> _Exercise brief_
Make an exact copy of the listing below.

________

theorem reads_readDigest : Reads readDigest :=
  reads_getU64.bind fun _ => (reads_getU32Array _).bind fun _ => Reads.pure _

theorem reads_read0runs : Reads read0runs :=
  reads_getU8.bind fun _ => ReadsAs.ite (fun _ => Reads.pure _) fun _ =>
    (reads_readRuns _ _ _).bind fun _ => Reads.pure _

theorem reads_readGap : Reads readGap :=
  reads_getU16.bind fun _ => (reads_getU16Array _).bind fun _ => Reads.pure _

theorem reads_decodePayload (t : Byte) : Reads (decodePayload t) := by
  refine ReadsAs.ite (fun _ => Reads.pure _) fun _ => ?_
  split
  case h_4 => exact reads_getU8.map _
  case h_5 => exact reads_getU8.map _
  case h_6 => exact reads_getU16.map _
  case h_7 => exact reads_getU16.map _
  case h_8 => exact reads_getU32.map _
  case h_9 => exact reads_getU32.map _
  case h_12 => exact (reads_getU32Array _).map _
  case h_15 => exact reads_readGap.bind fun _ => Reads.pure _
  case h_17 => exact reads_readIdx.map _
  case h_18 => exact reads_readInterval.bind fun _ => Reads.pure _
  case h_19 => exact reads_readIdx.map _
  case h_20 => exact reads_getU16.map _
  case h_21 => exact reads_readGapGamma.bind fun _ => Reads.pure _
  case h_22 => exact reads_readArrGamma.bind fun _ => Reads.pure _
  case h_23 => exact reads_read0runs.bind fun _ => Reads.pure _
  case h_24 => exact reads_readArrGamma.bind fun _ => Reads.pure _
  case h_25 => exact reads_readIdx.map _
  case h_26 => exact reads_getU64.map _
  case h_27 => exact reads_getU64.map _
  case h_28 => exact reads_readGapBic.bind fun _ => Reads.pure _
  case h_29 => exact reads_readArrBic.bind fun _ => Reads.pure _
  case h_30 => exact reads_readArrBic.bind fun _ => Reads.pure _
  case h_31 => exact reads_readIdx.map _
  case h_32 => exact reads_readArrBienc.bind fun _ => Reads.pure _
  case h_33 => exact reads_readArrBienc.bind fun _ => Reads.pure _
  case h_34 => exact reads_readBitgapBic.bind fun _ => Reads.pure _
  case h_35 => exact reads_readDigest.bind fun _ => Reads.pure _
  all_goals exact Reads.pure _

theorem reads_decodeToken : Reads decodeToken := reads_getU8.bind reads_decodePayload

/-! ### The bit reader is drained (40_bitcodec.md rule R187) -/

/-- A reader that starts with a drained bit reader leaves it drained, unless its value is a bad one. -/
def Drains {α : Type} (good : α → Prop) (x : Codec α) : Prop :=
  ∀ c a d, c.ravail = 0 → x c = .ok a d → good a → d.ravail = 0

/-- The same for a reader that starts anyhow. -/
def Ends {α : Type} (good : α → Prop) (x : Codec α) : Prop :=
  ∀ c a d, x c = .ok a d → good a → d.ravail = 0

theorem Ends.drains {α : Type} {B : α → Prop} {x : Codec α} (h : Ends B x) : Drains B x :=
  fun c a d _ => h c a d

theorem Drains.pure {α : Type} {B : α → Prop} (a : α) : Drains B (Pure.pure a : Codec α) :=
  fun c b d hc h _ => by
    cases h
    exact hc

theorem Drains.bind {α β : Type} {B : β → Prop} {x : Codec α} {f : α → Codec β}
    (hx : Drains (fun _ => True) x) (hf : ∀ a, Drains B (f a)) : Drains B (x >>= f) :=
  fun c b e hc h hb => by
    obtain ⟨a, d, h1, h2⟩ := of_run_bind h
    exact hf a d b e (hx c a d hc h1 trivial) h2 hb

theorem Drains.ite {α : Type} {B : α → Prop} {p : Prop} [Decidable p] {x y : Codec α}
    (hx : Drains B x) (hy : Drains B y) : Drains B (if p then x else y) := by
  split
  · exact hx
  · exact hy

theorem Ends.pure_bad {α : Type} {B : α → Prop} {a : α} (h : ¬B a) : Ends B (Pure.pure a : Codec α) :=
  fun c b d h1 hb => by
    cases h1
    exact absurd hb h

theorem Ends.bind {α β : Type} {B : β → Prop} {x : Codec α} {f : α → Codec β}
    (hf : ∀ a, Ends B (f a)) : Ends B (x >>= f) := fun c b e h hb => by
  obtain ⟨a, d, _, h2⟩ := of_run_bind h
  exact hf a d b e h2 hb

theorem Ends.endBits {α : Type} {B : α → Prop} (a : α) :
    Ends B (do
      Machine.endBits
      return a : Codec α) := fun c b d h _ => by
  cases h
  rfl

theorem drains_getUint (n : Nat) : Drains (fun _ => True) (getUint n) := fun c a d hc h _ => by
  rw [run_getUint] at h
  split at h
  · cases h
  · cases h
    exact hc

theorem drains_getU8 : Drains (fun _ => True) getU8 := (drains_getUint 1).bind fun _ => Drains.pure _
theorem drains_getU16 : Drains (fun _ => True) getU16 := (drains_getUint 2).bind fun _ => Drains.pure _
theorem drains_getU32 : Drains (fun _ => True) getU32 := (drains_getUint 4).bind fun _ => Drains.pure _
theorem drains_getU64 : Drains (fun _ => True) getU64 := (drains_getUint 8).bind fun _ => Drains.pure _

theorem drains_getU16Array (n : Nat) : Drains (fun _ => True) (getU16Array n) := by
  induction n with
  | zero => exact Drains.pure _
  | succ n ih => exact drains_getU16.bind fun _ => ih.bind fun _ => Drains.pure _

theorem drains_getU32Array (n : Nat) : Drains (fun _ => True) (getU32Array n) := by
  induction n with
  | zero => exact Drains.pure _
  | succ n ih => exact drains_getU32.bind fun _ => ih.bind fun _ => Drains.pure _

theorem drains_readRuns (fuel : Nat) (nz : Bool) (left : Nat) :
    Drains (fun _ => True) (readRuns fuel nz left) := by
  induction fuel generalizing nz left with
  | zero => exact Drains.pure _
  | succ n ih =>
    exact Drains.ite (Drains.pure _) (drains_getU16.bind fun len =>
      Drains.ite (Drains.pure _) (Drains.ite
        ((drains_getU32Array _).bind fun _ => (ih _ _).bind fun _ => Drains.pure _)
        ((Drains.pure _).bind fun _ => (ih _ _).bind fun _ => Drains.pure _)))

theorem ends_readArrGamma : Ends (fun r => wfArrGamma r.1 r.2 = true) readArrGamma := by
  refine Ends.bind fun n => ?_
  by_cases h : n.toNat = 0 ∨ 65536 < n.toNat
  · rw [if_pos h]
    refine Ends.pure_bad fun hw => ?_
    simp only [wfArrGamma, Bool.and_eq_true, decide_eq_true_eq] at hw
    omega
  · rw [if_neg h]
    exact Ends.bind fun _ => Ends.endBits _

theorem drains_readArrBic :
    Drains (fun r => wfArrBic r.1 r.2.1 r.2.2.1 r.2.2.2 = true) readArrBic := by
  refine drains_getU16.bind fun mn => drains_getU16.bind fun mx => Ends.drains (Ends.bind fun n4 => ?_)
  by_cases h : n4.toNat = 0 ∨ 65536 < n4.toNat + 4
  · rw [if_pos h]
    refine Ends.pure_bad fun hw => ?_
    simp only [wfArrBic, Bool.and_eq_true, decide_eq_true_eq] at hw
    omega
  · rw [if_neg h]
    exact Ends.bind fun _ => Ends.endBits _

________

> _Result for this exercise_
theorem reads_readDigest : Reads readDigest :=
  reads_getU64.bind fun _ => (reads_getU32Array _).bind fun _ => Reads.pure _

theorem reads_read0runs : Reads read0runs :=
  reads_getU8.bind fun _ => ReadsAs.ite (fun _ => Reads.pure _) fun _ =>
    (reads_readRuns _ _ _).bind fun _ => Reads.pure _

theorem reads_readGap : Reads readGap :=
  reads_getU16.bind fun _ => (reads_getU16Array _).bind fun _ => Reads.pure _

theorem reads_decodePayload (t : Byte) : Reads (decodePayload t) := by
  refine ReadsAs.ite (fun _ => Reads.pure _) fun _ => ?_
  split
  case h_4 => exact reads_getU8.map _
  case h_5 => exact reads_getU8.map _
  case h_6 => exact reads_getU16.map _
  case h_7 => exact reads_getU16.map _
  case h_8 => exact reads_getU32.map _
  case h_9 => exact reads_getU32.map _
  case h_12 => exact (reads_getU32Array _).map _
  case h_15 => exact reads_readGap.bind fun _ => Reads.pure _
  case h_17 => exact reads_readIdx.map _
  case h_18 => exact reads_readInterval.bind fun _ => Reads.pure _
  case h_19 => exact reads_readIdx.map _
  case h_20 => exact reads_getU16.map _
  case h_21 => exact reads_readGapGamma.bind fun _ => Reads.pure _
  case h_22 => exact reads_readArrGamma.bind fun _ => Reads.pure _
  case h_23 => exact reads_read0runs.bind fun _ => Reads.pure _
  case h_24 => exact reads_readArrGamma.bind fun _ => Reads.pure _
  case h_25 => exact reads_readIdx.map _
  case h_26 => exact reads_getU64.map _
  case h_27 => exact reads_getU64.map _
  case h_28 => exact reads_readGapBic.bind fun _ => Reads.pure _
  case h_29 => exact reads_readArrBic.bind fun _ => Reads.pure _
  case h_30 => exact reads_readArrBic.bind fun _ => Reads.pure _
  case h_31 => exact reads_readIdx.map _
  case h_32 => exact reads_readArrBienc.bind fun _ => Reads.pure _
  case h_33 => exact reads_readArrBienc.bind fun _ => Reads.pure _
  case h_34 => exact reads_readBitgapBic.bind fun _ => Reads.pure _
  case h_35 => exact reads_readDigest.bind fun _ => Reads.pure _
  all_goals exact Reads.pure _

theorem reads_decodeToken : Reads decodeToken := reads_getU8.bind reads_decodePayload

/-! ### The bit reader is drained (40_bitcodec.md rule R187) -/

/-- A reader that starts with a drained bit reader leaves it drained, unless its value is a bad one. -/
def Drains {α : Type} (good : α → Prop) (x : Codec α) : Prop :=
  ∀ c a d, c.ravail = 0 → x c = .ok a d → good a → d.ravail = 0

/-- The same for a reader that starts anyhow. -/
def Ends {α : Type} (good : α → Prop) (x : Codec α) : Prop :=
  ∀ c a d, x c = .ok a d → good a → d.ravail = 0

theorem Ends.drains {α : Type} {B : α → Prop} {x : Codec α} (h : Ends B x) : Drains B x :=
  fun c a d _ => h c a d

theorem Drains.pure {α : Type} {B : α → Prop} (a : α) : Drains B (Pure.pure a : Codec α) :=
  fun c b d hc h _ => by
    cases h
    exact hc

theorem Drains.bind {α β : Type} {B : β → Prop} {x : Codec α} {f : α → Codec β}
    (hx : Drains (fun _ => True) x) (hf : ∀ a, Drains B (f a)) : Drains B (x >>= f) :=
  fun c b e hc h hb => by
    obtain ⟨a, d, h1, h2⟩ := of_run_bind h
    exact hf a d b e (hx c a d hc h1 trivial) h2 hb

theorem Drains.ite {α : Type} {B : α → Prop} {p : Prop} [Decidable p] {x y : Codec α}
    (hx : Drains B x) (hy : Drains B y) : Drains B (if p then x else y) := by
  split
  · exact hx
  · exact hy

theorem Ends.pure_bad {α : Type} {B : α → Prop} {a : α} (h : ¬B a) : Ends B (Pure.pure a : Codec α) :=
  fun c b d h1 hb => by
    cases h1
    exact absurd hb h

theorem Ends.bind {α β : Type} {B : β → Prop} {x : Codec α} {f : α → Codec β}
    (hf : ∀ a, Ends B (f a)) : Ends B (x >>= f) := fun c b e h hb => by
  obtain ⟨a, d, _, h2⟩ := of_run_bind h
  exact hf a d b e h2 hb

theorem Ends.endBits {α : Type} {B : α → Prop} (a : α) :
    Ends B (do
      Machine.endBits
      return a : Codec α) := fun c b d h _ => by
  cases h
  rfl

theorem drains_getUint (n : Nat) : Drains (fun _ => True) (getUint n) := fun c a d hc h _ => by
  rw [run_getUint] at h
  split at h
  · cases h
  · cases h
    exact hc

theorem drains_getU8 : Drains (fun _ => True) getU8 := (drains_getUint 1).bind fun _ => Drains.pure _
theorem drains_getU16 : Drains (fun _ => True) getU16 := (drains_getUint 2).bind fun _ => Drains.pure _
theorem drains_getU32 : Drains (fun _ => True) getU32 := (drains_getUint 4).bind fun _ => Drains.pure _
theorem drains_getU64 : Drains (fun _ => True) getU64 := (drains_getUint 8).bind fun _ => Drains.pure _

theorem drains_getU16Array (n : Nat) : Drains (fun _ => True) (getU16Array n) := by
  induction n with
  | zero => exact Drains.pure _
  | succ n ih => exact drains_getU16.bind fun _ => ih.bind fun _ => Drains.pure _

theorem drains_getU32Array (n : Nat) : Drains (fun _ => True) (getU32Array n) := by
  induction n with
  | zero => exact Drains.pure _
  | succ n ih => exact drains_getU32.bind fun _ => ih.bind fun _ => Drains.pure _

theorem drains_readRuns (fuel : Nat) (nz : Bool) (left : Nat) :
    Drains (fun _ => True) (readRuns fuel nz left) := by
  induction fuel generalizing nz left with
  | zero => exact Drains.pure _
  | succ n ih =>
    exact Drains.ite (Drains.pure _) (drains_getU16.bind fun len =>
      Drains.ite (Drains.pure _) (Drains.ite
        ((drains_getU32Array _).bind fun _ => (ih _ _).bind fun _ => Drains.pure _)
        ((Drains.pure _).bind fun _ => (ih _ _).bind fun _ => Drains.pure _)))

theorem ends_readArrGamma : Ends (fun r => wfArrGamma r.1 r.2 = true) readArrGamma := by
  refine Ends.bind fun n => ?_
  by_cases h : n.toNat = 0 ∨ 65536 < n.toNat
  · rw [if_pos h]
    refine Ends.pure_bad fun hw => ?_
    simp only [wfArrGamma, Bool.and_eq_true, decide_eq_true_eq] at hw
    omega
  · rw [if_neg h]
    exact Ends.bind fun _ => Ends.endBits _

theorem drains_readArrBic :
    Drains (fun r => wfArrBic r.1 r.2.1 r.2.2.1 r.2.2.2 = true) readArrBic := by
  refine drains_getU16.bind fun mn => drains_getU16.bind fun mx => Ends.drains (Ends.bind fun n4 => ?_)
  by_cases h : n4.toNat = 0 ∨ 65536 < n4.toNat + 4
  · rw [if_pos h]
    refine Ends.pure_bad fun hw => ?_
    simp only [wfArrBic, Bool.and_eq_true, decide_eq_true_eq] at hw
    omega
  · rw [if_neg h]
    exact Ends.bind fun _ => Ends.endBits _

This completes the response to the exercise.